# Dutch: Uitspraak



## olives

Hoi,

Ik bent Fransman en ik spreek geen Nederlander. Doch, een wenig.
Maar, ik weet niet the pronounciation...

How to pronounce...
*1 -* the "e" in "*welkom*"?
"u" in "*Dank u*"?

*2 -* Prettig met u kennis te maken*.* 
the "i" in "*Prettig*" and the "i" in "*kennis*"?

*3 -* Ik heb hulp nodig
the "i" in "*nodig*" ?

And finally...
normally, we pronounce *"u"* as a french "*u*" or a german "*ü*", right?
even in "Dank u" ? Cause that's not what i hear in a record.

and how do we pronounce sometimes *"i"*? as "*e*" in "je"? (french)? as "*a* friend" (english "a" => a dog, a friend, a book...) ?

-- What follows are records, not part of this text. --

-- ==== Sys2Proof/Laws/PerInstr.lean ====
section
/-! SUPPORT. The family `RowWord`: the word of every instruction lies in its row of
spec/opcode_table.json (30_encoding R47), and meets the row's strict test exactly when the
instruction is well formed (R52). -/
namespace Sys2Proof.Laws

/-- A row's mask, match, strict mask and strict match (spec/opcode_table.json); a row without a
strict test repeats its plain test. -/
structure RowTest where
  mask : Word
  value : Word
  strictMask : Word
  strictValue : Word
  deriving DecidableEq, Repr

/-- The row of an instruction in spec/opcode_table.json. -/
def rowTest : Instr → RowTest
  | .addReg _ _ _ _ => ⟨0xF020, 0x1000, 0xF038, 0x1000⟩
  | .addImm _ _ _ => ⟨0xF020, 0x1020, 0xF020, 0x1020⟩
  | .andReg _ _ _ _ => ⟨0xF020, 0x5000, 0xF038, 0x5000⟩
  | .andImm _ _ _ => ⟨0xF020, 0x5020, 0xF020, 0x5020⟩
  | .not _ _ _ => ⟨0xF000, 0x9000, 0xF03F, 0x903F⟩
  | .br _ _ _ _ => ⟨0xF000, 0x0000, 0xF000, 0x0000⟩
  | .jmp _ _ _ => ⟨0xF000, 0xC000, 0xFE3F, 0xC000⟩
  | .jsr _ => ⟨0xF800, 0x4800, 0xF800, 0x4800⟩
  | .jsrr _ _ _ => ⟨0xF800, 0x4000, 0xFE3F, 0x4000⟩
  | .ld _ _ => ⟨0xF000, 0x2000, 0xF000, 0x2000⟩
  | .ldi _ _ => ⟨0xF000, 0xA000, 0xF000, 0xA000⟩
  | .ldr _ _ _ => ⟨0xF000, 0x6000, 0xF000, 0x6000⟩
  | .lea _ _ => ⟨0xF000, 0xE000, 0xF000, 0xE000⟩
  | .st _ _ => ⟨0xF000, 0x3000, 0xF000, 0x3000⟩
  | .sti _ _ => ⟨0xF000, 0xB000, 0xF000, 0xB000⟩
  | .str _ _ _ => ⟨0xF000, 0x7000, 0xF000, 0x7000⟩
  | .trap _ _ => ⟨0xF000, 0xF000, 0xFF00, 0xF000⟩
  | .rti _ => ⟨0xF000, 0x8000, 0xF000, 0x8000⟩
  | .reserved _ => ⟨0xF000, 0xD000, 0xF000, 0xD000⟩

/-- The instruction's word selects its row, and passes the strict test exactly when its fixed bits
are those of R49. -/
def RowWord.Statement (i : Instr) : Prop :=
  encode i &&& (rowTest i).mask = (rowTest i).value ∧
  (encode i &&& (rowTest i).strictMask = (rowTest i).strictValue ↔ i.wellFormed = true)

/-- Read the fixed field `f` at bit `k` off a word that passes a test: each bit of the field is the
bit of the test's value. -/
theorem fixedField {n : Nat} {u v : Word} {g : BitVec n} (f : BitVec n) (k : Nat) (h : u = v)
    (e : ∀ i, i < n → u.getLsbD (k + i) = f.getLsbD i ∧ v.getLsbD (k + i) = g.getLsbD i) :
    f = g := by
  apply BitVec.eq_of_getLsbD_eq
  intro i hi
  rw [← (e i hi).1, h, (e i hi).2]

theorem RowWord.addReg : ∀ dr sr1 fx sr2, RowWord.Statement (.addReg dr sr1 fx sr2) := by
  intro dr sr1 fx sr2
  refine ⟨?_, fun h => ?_, fun h => ?_⟩
  · apply BitVec.eq_of_getLsbD_eq
    intro k hk
    interval_cases k <;> simp [encode, rowTest]
  · simp only [Instr.wellFormed, beq_iff_eq]
    exact fixedField fx 3 h (by intro k hk; interval_cases k <;> simp [encode, rowTest])
  · simp only [Instr.wellFormed, beq_iff_eq] at h
    subst h
    apply BitVec.eq_of_getLsbD_eq
    intro k hk
    interval_cases k <;> simp [encode, rowTest]

theorem RowWord.addImm : ∀ dr sr1 imm5, RowWord.Statement (.addImm dr sr1 imm5) := by
  intro dr sr1 imm5
  have h : encode (.addImm dr sr1 imm5) &&& (rowTest (.addImm dr sr1 imm5)).mask = (rowTest (.addImm dr sr1 imm5)).value := by
    apply BitVec.eq_of_getLsbD_eq
    intro k hk
    interval_cases k <;> simp [encode, rowTest]
  exact ⟨h, iff_of_true h rfl⟩

theorem RowWord.andReg : ∀ dr sr1 fx sr2, RowWord.Statement (.andReg dr sr1 fx sr2) := by
  intro dr sr1 fx sr2
  refine ⟨?_, fun h => ?_, fun h => ?_⟩
  · apply BitVec.eq_of_getLsbD_eq
    intro k hk
    interval_cases k <;> simp [encode, rowTest]
  · simp only [Instr.wellFormed, beq_iff_eq]
    exact fixedField fx 3 h (by intro k hk; interval_cases k <;> simp [encode, rowTest])
  · simp only [Instr.wellFormed, beq_iff_eq] at h
    subst h
    apply BitVec.eq_of_getLsbD_eq
    intro k hk
    interval_cases k <;> simp [encode, rowTest]

theorem RowWord.andImm : ∀ dr sr1 imm5, RowWord.Statement (.andImm dr sr1 imm5) := by
  intro dr sr1 imm5
  have h : encode (.andImm dr sr1 imm5) &&& (rowTest (.andImm dr sr1 imm5)).mask = (rowTest (.andImm dr sr1 imm5)).value := by
    apply BitVec.eq_of_getLsbD_eq
    intro k hk
    interval_cases k <;> simp [encode, rowTest]
  exact ⟨h, iff_of_true h rfl⟩

theorem RowWord.not : ∀ dr sr fx, RowWord.Statement (.not dr sr fx) := by
  intro dr sr fx
  refine ⟨?_, fun h => ?_, fun h => ?_⟩
  · apply BitVec.eq_of_getLsbD_eq
    intro k hk
    interval_cases k <;> simp [encode, rowTest]
  · simp only [Instr.wellFormed, beq_iff_eq]
    exact fixedField fx 0 h (by intro k hk; interval_cases k <;> simp [encode, rowTest])
  · simp only [Instr.wellFormed, beq_iff_eq] at h
    subst h
    apply BitVec.eq_of_getLsbD_eq
    intro k hk
    interval_cases k <;> simp [encode, rowTest]

theorem RowWord.br : ∀ n z p off9, RowWord.Statement (.br n z p off9) := by
  intro n z p off9
  have h : encode (.br n z p off9) &&& (rowTest (.br n z p off9)).mask = (rowTest (.br n z p off9)).value := by
    apply BitVec.eq_of_getLsbD_eq
    intro k hk
    interval_cases k <;> simp [encode, rowTest]
  exact ⟨h, iff_of_true h rfl⟩

theorem RowWord.jmp : ∀ fxHi base fxLo, RowWord.Statement (.jmp fxHi base fxLo) := by
  intro fxHi base fxLo
  refine ⟨?_, fun h => ?_, fun h => ?_⟩
  · apply BitVec.eq_of_getLsbD_eq
    intro k hk
    interval_cases k <;> simp [encode, rowTest]
  · simp only [Instr.wellFormed, Bool.and_eq_true, beq_iff_eq]
    exact ⟨fixedField fxHi 9 h (by intro k hk; interval_cases k <;> simp [encode, rowTest]),
      fixedField fxLo 0 h (by intro k hk; interval_cases k <;> simp [encode, rowTest])⟩
  · simp only [Instr.wellFormed, Bool.and_eq_true, beq_iff_eq] at h
    obtain ⟨rfl, rfl⟩ := h
    apply BitVec.eq_of_getLsbD_eq
    intro k hk
    interval_cases k <;> simp [encode, rowTest]

theorem RowWord.jsr : ∀ off11, RowWord.Statement (.jsr off11) := by
  intro off11
  have h : encode (.jsr off11) &&& (rowTest (.jsr off11)).mask = (rowTest (.jsr off11)).value := by
    apply BitVec.eq_of_getLsbD_eq
    intro k hk
    interval_cases k <;> simp [encode, rowTest]
  exact ⟨h, iff_of_true h rfl⟩

theorem RowWord.jsrr : ∀ fxHi base fxLo, RowWord.Statement (.jsrr fxHi base fxLo) := by
  intro fxHi base fxLo
  refine ⟨?_, fun h => ?_, fun h => ?_⟩
  · apply BitVec.eq_of_getLsbD_eq
    intro k hk
    interval_cases k <;> simp [encode, rowTest]
  · simp only [Instr.wellFormed, Bool.and_eq_true, beq_iff_eq]
    exact ⟨fixedField fxHi 9 h (by intro k hk; interval_cases k <;> simp [encode, rowTest]),
      fixedField fxLo 0 h (by intro k hk; interval_cases k <;> simp [encode, rowTest])⟩
  · simp only [Instr.wellFormed, Bool.and_eq_true, beq_iff_eq] at h
    obtain ⟨rfl, rfl⟩ := h
    apply BitVec.eq_of_getLsbD_eq
    intro k hk
    interval_cases k <;> simp [encode, rowTest]

theorem RowWord.ld : ∀ dr off9, RowWord.Statement (.ld dr off9) := by
  intro dr off9
  have h : encode (.ld dr off9) &&& (rowTest (.ld dr off9)).mask = (rowTest (.ld dr off9)).value := by
    apply BitVec.eq_of_getLsbD_eq
    intro k hk
    interval_cases k <;> simp [encode, rowTest]
  exact ⟨h, iff_of_true h rfl⟩

theorem RowWord.ldi : ∀ dr off9, RowWord.Statement (.ldi dr off9) := by
  intro dr off9
  have h : encode (.ldi dr off9) &&& (rowTest (.ldi dr off9)).mask = (rowTest (.ldi dr off9)).value := by
    apply BitVec.eq_of_getLsbD_eq
    intro k hk
    interval_cases k <;> simp [encode, rowTest]
  exact ⟨h, iff_of_true h rfl⟩

theorem RowWord.ldr : ∀ dr base off6, RowWord.Statement (.ldr dr base off6) := by
  intro dr base off6
  have h : encode (.ldr dr base off6) &&& (rowTest (.ldr dr base off6)).mask = (rowTest (.ldr dr base off6)).value := by
    apply BitVec.eq_of_getLsbD_eq
    intro k hk
    interval_cases k <;> simp [encode, rowTest]
  exact ⟨h, iff_of_true h rfl⟩

theorem RowWord.lea : ∀ dr off9, RowWord.Statement (.lea dr off9) := by
  intro dr off9
  have h : encode (.lea dr off9) &&& (rowTest (.lea dr off9)).mask = (rowTest (.lea dr off9)).value := by
    apply BitVec.eq_of_getLsbD_eq
    intro k hk
    interval_cases k <;> simp [encode, rowTest]
  exact ⟨h, iff_of_true h rfl⟩

theorem RowWord.st : ∀ sr off9, RowWord.Statement (.st sr off9) := by
  intro sr off9
  have h : encode (.st sr off9) &&& (rowTest (.st sr off9)).mask = (rowTest (.st sr off9)).value := by
    apply BitVec.eq_of_getLsbD_eq
    intro k hk
    interval_cases k <;> simp [encode, rowTest]
  exact ⟨h, iff_of_true h rfl⟩

theorem RowWord.sti : ∀ sr off9, RowWord.Statement (.sti sr off9) := by
  intro sr off9
  have h : encode (.sti sr off9) &&& (rowTest (.sti sr off9)).mask = (rowTest (.sti sr off9)).value := by
    apply BitVec.eq_of_getLsbD_eq
    intro k hk
    interval_cases k <;> simp [encode, rowTest]
  exact ⟨h, iff_of_true h rfl⟩

theorem RowWord.str : ∀ sr base off6, RowWord.Statement (.str sr base off6) := by
  intro sr base off6
  have h : encode (.str sr base off6) &&& (rowTest (.str sr base off6)).mask = (rowTest (.str sr base off6)).value := by
    apply BitVec.eq_of_getLsbD_eq
    intro k hk
    interval_cases k <;> simp [encode, rowTest]
  exact ⟨h, iff_of_true h rfl⟩

theorem RowWord.trap : ∀ fx vect, RowWord.Statement (.trap fx vect) := by
  intro fx vect
  refine ⟨?_, fun h => ?_, fun h => ?_⟩
  · apply BitVec.eq_of_getLsbD_eq
    intro k hk
    interval_cases k <;> simp [encode, rowTest]
  · simp only [Instr.wellFormed, beq_iff_eq]
    exact fixedField fx 8 h (by intro k hk; interval_cases k <;> simp [encode, rowTest])
  · simp only [Instr.wellFormed, beq_iff_eq] at h
    subst h
    apply BitVec.eq_of_getLsbD_eq
    intro k hk
    interval_cases k <;> simp [encode, rowTest]

theorem RowWord.rti : ∀ low, RowWord.Statement (.rti low) := by
  intro low
  have h : encode (.rti low) &&& (rowTest (.rti low)).mask = (rowTest (.rti low)).value := by
    apply BitVec.eq_of_getLsbD_eq
    intro k hk
    interval_cases k <;> simp [encode, rowTest]
  exact ⟨h, iff_of_true h rfl⟩

theorem RowWord.reserved : ∀ low, RowWord.Statement (.reserved low) := by
  intro low
  have h : encode (.reserved low) &&& (rowTest (.reserved low)).mask = (rowTest (.reserved low)).value := by
    apply BitVec.eq_of_getLsbD_eq
    intro k hk
    interval_cases k <;> simp [encode, rowTest]
  exact ⟨h, iff_of_true h rfl⟩
end Sys2Proof.Laws
end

sometimes i'm not sure about what i'm hearing. the vowels "u" and "i" :s

and do dutch people tend not to pronounce "-en" in endings but they barely pronounce "-'n"? "*Prettig met u kennis te maken. " pronounce*
** 
** 
** 
*DANK U EN DAR !*​


----------



## elroy

olives said:


> Hoi,
> 
> Ik bent Fransman en ik spreek geen Nederlandser. Doch, Nou, een weinig wel. (not sure of this construction, but I don't think you can use "doch" the way you did.)
> Maar, ik weet ken niet the pronounciation de uitspraak niet...
> 
> How to pronounce...
> *1 -* the "e" in "*welkom*"? Like the "e" in the English word "bed."
> "u" in "*Dank u*"? Like the French "u."
> 
> *2 -* Prettig met u kennis te maken*.*
> the "i" in "*Prettig*" and the "i" in "*kennis*"? It's like a schwa. A very quick, "i" sound. Kind of like the "u" in the English word "busy."​
> *3 -* Ik heb hulp nodig
> the "i" in "*nodig*" ? Same as above.​
> And finally...
> normally, we pronounce *"u"* as a french "*u*" or a german "*ü*", right?
> even in "Dank u" ? Cause that's not what i hear in a record. Yes, I don't think "dank u" is an exception. ​
> and how do we pronounce sometimes *"i"*? as "*e*" in "je"? (french)? as "*a* friend" (english "a" => a dog, a friend, a book...) ? See above. ​
> 
> sometimes i'm not sure about what i'm hearing. the vowels "u" and "i" :s​
> and do dutch people tend not to pronounce "-en" in endings but they barely pronounce "-'n"? "*Prettig met u kennis te maken. " pronounce*
> *Yes.* The "n" of an "en" ending is usually not pronouced. "Maken" is pronounced "Make." ​
> 
> 
> 
> *DANK U EN DAR !*​


----------



## Chazzwozzer

Hoi hoi,

Here, you can listen out for the pronunciation of the sentences you asked.

Doei.


----------



## olives

THANKS!!!

would you mind to speak more about "en" cause i have muchhhhhhh trouble to get it as well as in german.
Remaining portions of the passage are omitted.